Data records
=== Section Start ===
-- ==== Sys2Proof/Laws/PerInstr.lean ====
section
/-! SUPPORT. The family Coded: what the opcode map (R223) gives for the fields of each instruction's row. -/

namespace Sys2Proof.Laws.Coded

/-- R223: the major opcode, the sub-operation and every legal MOD[8:6] of an encoded instruction's row name that
instruction, and that row. A step of the part has no row. -/
def Statement (i : Instr) : Prop :=
  ∀ r o, i.row = some r → i.ops = some o → ∀ x ∈ r.xmods,
    ∃ mk, instrOf r.opc r.sub x = some mk ∧ rowOf mk = some r ∧ mk o = i
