theorem rsqMag_facts {m : Nat} (hm : m ≠ 0) (e : Int) :
    (rsqMag m e).Is (1 / Real.sqrt (m * 2 ^ e)) ∧ (rsqMag m e).m ≠ 0 ∧ 100 ≤ (rsqMag m e).m.log2 := by
  obtain ⟨k, h, hk, value, mag⟩ : ∃ (k : Nat) (h : Int), k ≠ 0 ∧ (m * 2 ^ e : ℝ) = k * (2 ^ h * 2 ^ h) ∧
      rsqMag m e = ⟨isqrt (2 ^ (2 * (k.log2 + 140)) / k), -((k.log2 + 140 : Nat) : Int) - h,
        decide (isqrt (2 ^ (2 * (k.log2 + 140)) / k) * isqrt (2 ^ (2 * (k.log2 + 140)) / k) * k ≠
          2 ^ (2 * (k.log2 + 140)))⟩ := by
    rcases Int.emod_two_eq_zero_or_one e with he | he
    · refine ⟨m, e / 2, hm, ?_, ?_⟩
      · rw [← zpow_add₀ two_ne_zero]; congr 2; omega
      · rw [rsqMag, if_pos he]
    · refine ⟨m * 2, (e - 1) / 2, by omega, ?_, ?_⟩
      · have split : e = 1 + ((e - 1) / 2 + (e - 1) / 2) := by omega
        rw [← zpow_add₀ two_ne_zero]
        nth_rewrite 1 [split]
        rw [zpow_add₀ two_ne_zero, zpow_one]
        push_cast
        ring
      · rw [rsqMag, if_neg (by omega)]
  obtain ⟨n, hn⟩ : ∃ n, n = k.log2 + 140 := ⟨_, rfl⟩
  rw [← hn] at mag
  obtain ⟨low, high⟩ := isqrt_spec (2 ^ (2 * n) / k)
  have pos : 0 < k := Nat.pos_of_ne_zero hk
  rw [mag]
  generalize isqrt (2 ^ (2 * n) / k) = y at *
  have below : y * y * k ≤ 2 ^ (2 * n) := (Nat.le_div_iff_mul_le pos).mp low
  have above : 2 ^ (2 * n) < (y + 1) * (y + 1) * k := (Nat.div_lt_iff_lt_mul pos).mp high
  have large : 2 ^ 100 ≤ y := by
    by_contra hlt
    have small : y + 1 ≤ 2 ^ 100 := Nat.lt_of_not_le hlt
    have bound : (y + 1) * (y + 1) * k ≤ 2 ^ 100 * 2 ^ 100 * 2 ^ (k.log2 + 1) :=
      Nat.mul_le_mul (Nat.mul_le_mul small small) Nat.lt_log2_self.le
    rw [← Nat.pow_add, ← Nat.pow_add] at bound
    exact absurd (above.trans_le (bound.trans (Nat.pow_le_pow_right two_pos (by omega)))) (lt_irrefl _)
  have nonzero : y ≠ 0 := (lt_of_lt_of_le (by decide) large).ne'
  have posR : (0 : ℝ) < k := by exact_mod_cast pos
  have rootPos : 0 < Real.sqrt k := Real.sqrt_pos.mpr posR
  have square : (2 ^ n / Real.sqrt k) * (2 ^ n / Real.sqrt k) = (2 ^ (2 * n) : Nat) / k := by
    rw [div_mul_div_comm, Real.mul_self_sqrt posR.le, ← pow_add]; push_cast; congr 2; ring
  have whole := whole_part_of_squares (y := y) (s := 2 ^ n / Real.sqrt k) (by positivity)
    (by rw [square, le_div_iff₀ posR]; exact_mod_cast below) (by rw [square, div_lt_iff₀ posR]; exact_mod_cast above)
  have root : 1 / Real.sqrt (m * 2 ^ e) = 2 ^ n / Real.sqrt k * 2 ^ (-(n : Int) - h) := by
    rw [value, Real.sqrt_mul posR.le, Real.sqrt_mul_self (by positivity), zpow_sub₀ two_ne_zero, zpow_neg, zpow_natCast]
    field_simp
  refine ⟨root ▸ Mag.is_of_floor whole.1 whole.2 ?_ _, nonzero, (Nat.le_log2 nonzero).mpr large⟩
  rw [decide_eq_true_eq, not_iff_not]
  have same : 2 ^ n / Real.sqrt k = y ↔ (2 ^ (2 * n) : Nat) / (k : ℝ) = y * y := by
    rw [← square]
    exact (mul_self_inj (by positivity) (Nat.cast_nonneg y)).symm
  rw [same, div_eq_iff posR.ne', eq_comm]
  exact_mod_cast Iff.rfl

end Sys2Proof
end


section
/-! PROOF. The special functions where their results are exact, and rounding to integers (R126, R133, R251, R255). -/

namespace Sys2Proof

/-! ### Roots -/

section
variable {t : Ty} (ht : t ∈ tysArith) {env : FpEnv} {mode : Nat} (u : Nat) {a : Nat} {m : Bool} {x : ℚ}
  (ha : t.number env.daz a = some (m, x))
include ht

omit ht in
/-- The sign of a number that is not zero, and its magnitude. -/
theorem fin_of_pos {m : Bool} {k : Nat} {e : Int} (h : 0 < (FpVal.fin m k e).exact.val) :
    m = false ∧ k ≠ 0 ∧ ((FpVal.fin m k e).exact.val : ℝ) = k * 2 ^ e := by
  rw [exact_val_real]
  rw [FpVal.exact_val] at h
  have nonneg : (0 : ℚ) ≤ k * 2 ^ e := by positivity
  cases m with
  | true => simp only [if_true] at h; linarith
  | false =>
    refine ⟨rfl, ?_, rfl⟩
    rintro rfl
    simp at h

include ha

theorem fpSqrt_result (hmode : mode ≤ 4) (hx : 0 ≤ x) : Result env t mode u false m (Real.sqrt x) (fpSqrt env t mode a) := by
  obtain ⟨hs, hmant⟩ := arith_types ht
  obtain ⟨k, e, hv, rfl⟩ := source_fin hs ha
  rw [fpSqrt, hv]
  dsimp only
  rcases hx.eq_or_lt with h0 | hpos
  · have zero : k = 0 := (FpVal.exact_val_eq_zero m k e).mp h0.symm
    rw [← h0, if_pos zero, Rat.cast_zero, Real.sqrt_zero, signBit_eq fun _ => (arith_signed ht).1]
    exact ⟨fun h => absurd h (lt_irrefl 0), fun h => absurd h (lt_irrefl 0), fun _ => rfl⟩
  · obtain ⟨rfl, nonzero, value⟩ := fin_of_pos hpos
    obtain ⟨is, digits, places⟩ := sqrtMag_facts nonzero e
    have fits := (arith_sizes ht).1
    rw [if_neg nonzero, if_neg Bool.false_ne_true, value]
    exact (roundFp_result (u := 0) (neg := false) hmant is digits (by decide) (Mag.below_of_digits (by omega) (.inl hmode))
      nofun env false false).any_state hmode u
=== Section End ===
_EXERCISE INSTRUCTIONS_: Find "namespace Sys2Proof.Laws.Coded" in the entries above and copy that whole line exactly, then each line after it through the line that contains "(rsqMag m e).Is".

_TASK RESULT_:
namespace Sys2Proof.Laws.Coded

/-- R223: the major opcode, the sub-operation and every legal MOD[8:6] of an encoded instruction's row name that
instruction, and that row. A step of the part has no row. -/
def Statement (i : Instr) : Prop :=
  ∀ r o, i.row = some r → i.ops = some o → ∀ x ∈ r.xmods,
    ∃ mk, instrOf r.opc r.sub x = some mk ∧ rowOf mk = some r ∧ mk o = i
theorem rsqMag_facts {m : Nat} (hm : m ≠ 0) (e : Int) :
    (rsqMag m e).Is (1 / Real.sqrt (m * 2 ^ e)) ∧ (rsqMag m e).m ≠ 0 ∧ 100 ≤ (rsqMag m e).m.log2 := by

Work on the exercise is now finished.